**** Information supplied

-- ==== Sys2Proof/Tests/Slice0.lean ====
section
/-! SUPPORT. The model's own tests: the well-formedness checks, words written out from the spec's encodings, one-step
tests whose expected results are the vectors of spec/95_test_vectors.md (named in each docstring), and for every
obligation with hypotheses a concrete case that meets them all. -/

namespace Sys2Proof.Machine.Tests

open Sys2Proof Sys2Proof.Machine

/-! ## Small states and operands -/

def white1 : Image := ⟨1, 1, [⟨255, 255, 255⟩]⟩
def black1 : Image := ⟨1, 1, [⟨0, 0, 0⟩]⟩
def white2 : Image := ⟨2, 1, [⟨255, 255, 255⟩, ⟨255, 255, 255⟩]⟩

def s64 : State := State.reset
def s32 : State := State.construct ⟨.w128h32, .external, .spi, false⟩
def s16 : State := State.construct ⟨.w96h16, .internal, .i2c, true⟩

/-- A request of host 0 alone, in order. -/
def req (ws : List Slot) : Request := ⟨0, true, false, .host, ws⟩

/-- `s` with one operation handed over. -/
def holding (s : State) (ws : List Slot) : State := s.withInput [req ws]

/-- The answer is a next state that satisfies `p`. -/
def nextWith (p : State → Bool) : Answer → Bool
  | .next t => p t
  | .fault _ => false
  | .refused _ => false

/-- The result of the one operation that ended, if the answer is a next state. -/
def resultOf : Answer → Option (List Completed)
  | .next t => some t.results
  | .fault _ => none
  | .refused _ => none

/-- Only pixel (95, 15) ON on 96 × 16 (V-S4). -/
def corner16 : State := s16.withRaster [(15 * 96 + 95, true)]

/-! ## Well-formedness (R72) -/

/-- R72: an image has sw ≥ 1, sh ≥ 1 and sw·sh pixels; one ill-formed image for each check. -/
theorem test_image_wellFormed :
    (Instr.drawImage .full white1 0 0 8 8).wellFormed = true
    ∧ (Instr.drawImage .full ⟨0, 1, []⟩ 0 0 8 8).wellFormed = false
    ∧ (Instr.drawImage .full ⟨1, 0, []⟩ 0 0 8 8).wellFormed = false
    ∧ (Instr.drawImage .full ⟨2, 1, [⟨0, 0, 0⟩]⟩ 0 0 8 8).wellFormed = false := by decide

/-- The same images are refused by name where they are decoded. -/
theorem test_malformed_image_refused :
    ∀ img ∈ [Image.mk 0 1 [], ⟨1, 0, []⟩, ⟨2, 1, [⟨0, 0, 0⟩]⟩],
      decode .host (.byte 5 :: .byte 0 :: .image img :: List.replicate 16 (.byte 0)) = .error .malformedImage := by
  decide

/-! ## Decoding: words written out from R71, R74 and the programs Q1 to Q5 -/

/-- R74: the operations that are a tag alone. -/
theorem test_decode_bare_tags :
    decode .host [.byte 0x01] = .ok .begin ∧ decode .host [.byte 0x02] = .ok .clear
    ∧ decode .host [.byte 0x03] = .ok .sync ∧ decode .host [.byte 0x0D] = .ok .stopScroll
    ∧ decode .host [.byte 0x0E] = .ok .stop := by decide

/-- Q4 step 2 (`SET_PIXEL 10, 9, 1`), and a negative coordinate. -/
theorem test_decode_setPixel :
    decode .host ([0x04, 0x01, 0x0A, 0x00, 0x00, 0x00, 0x09, 0x00, 0x00, 0x00].map .byte)
      = .ok (.setPixel true 10 9)
    ∧ decode .host ([0x04, 0x00, 0xFF, 0xFF, 0xFF, 0xFF, 0x00, 0x00, 0x00, 0x80].map .byte)
      = .ok (.setPixel false (-1) (BitVec.ofInt 32 (-2147483648))) := by decide

/-- Q3 step 3 (`DRAW_IMAGE black1, (0,8), (128,16), OFF_PIXELS`). -/
theorem test_decode_drawImage :
    decode .host (.byte 0x05 :: .byte 0x02 :: .image black1 :: ([0x00, 0x00, 0x00, 0x00, 0x08, 0x00, 0x00, 0x00,
      0x80, 0x00, 0x00, 0x00, 0x10, 0x00, 0x00, 0x00].map .byte)) = .ok (.drawImage .offPixels black1 0 8 128 16) := by
  decide

/-- R112: an alpha channel is dropped. -/
theorem test_decode_drawImage_alpha :
    decode .host (.byte 0x05 :: .byte 0x03 :: .imageAlpha white1 [0x00] :: List.replicate 16 (.byte 0))
      = .ok (.drawImage .none white1 0 0 0 0) := by decide

/-- R74: text, font, then the two coordinates. -/
theorem test_decode_drawText :
    decode .host (.byte 0x06 :: .byte 0x01 :: .text "Hi" :: .font 7 :: ([0x05, 0x00, 0x00, 0x00, 0x06, 0x00, 0x00,
      0x00].map .byte)) = .ok (.drawText .onPixels "Hi" 7 5 6) := by decide

/-- Q2 steps 2, 3 and 4. -/
theorem test_decode_contrast_dim_invert :
    decode .host [.byte 0x07, .factor (.ratio (1 / 2))] = .ok (.setContrast (1 / 2))
    ∧ decode .host [.byte 0x08, .byte 0x01] = .ok (.dim true)
    ∧ decode .host [.byte 0x09, .byte 0x01] = .ok (.invert true) := ⟨rfl, rfl, rfl⟩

********

Task statement:
Read the entries and show each line that mentions "words".

Response:
/-! SUPPORT. The model's own tests: the well-formedness checks, words written out from the spec's encodings, one-step
/-! ## Decoding: words written out from R71, R74 and the programs Q1 to Q5 -/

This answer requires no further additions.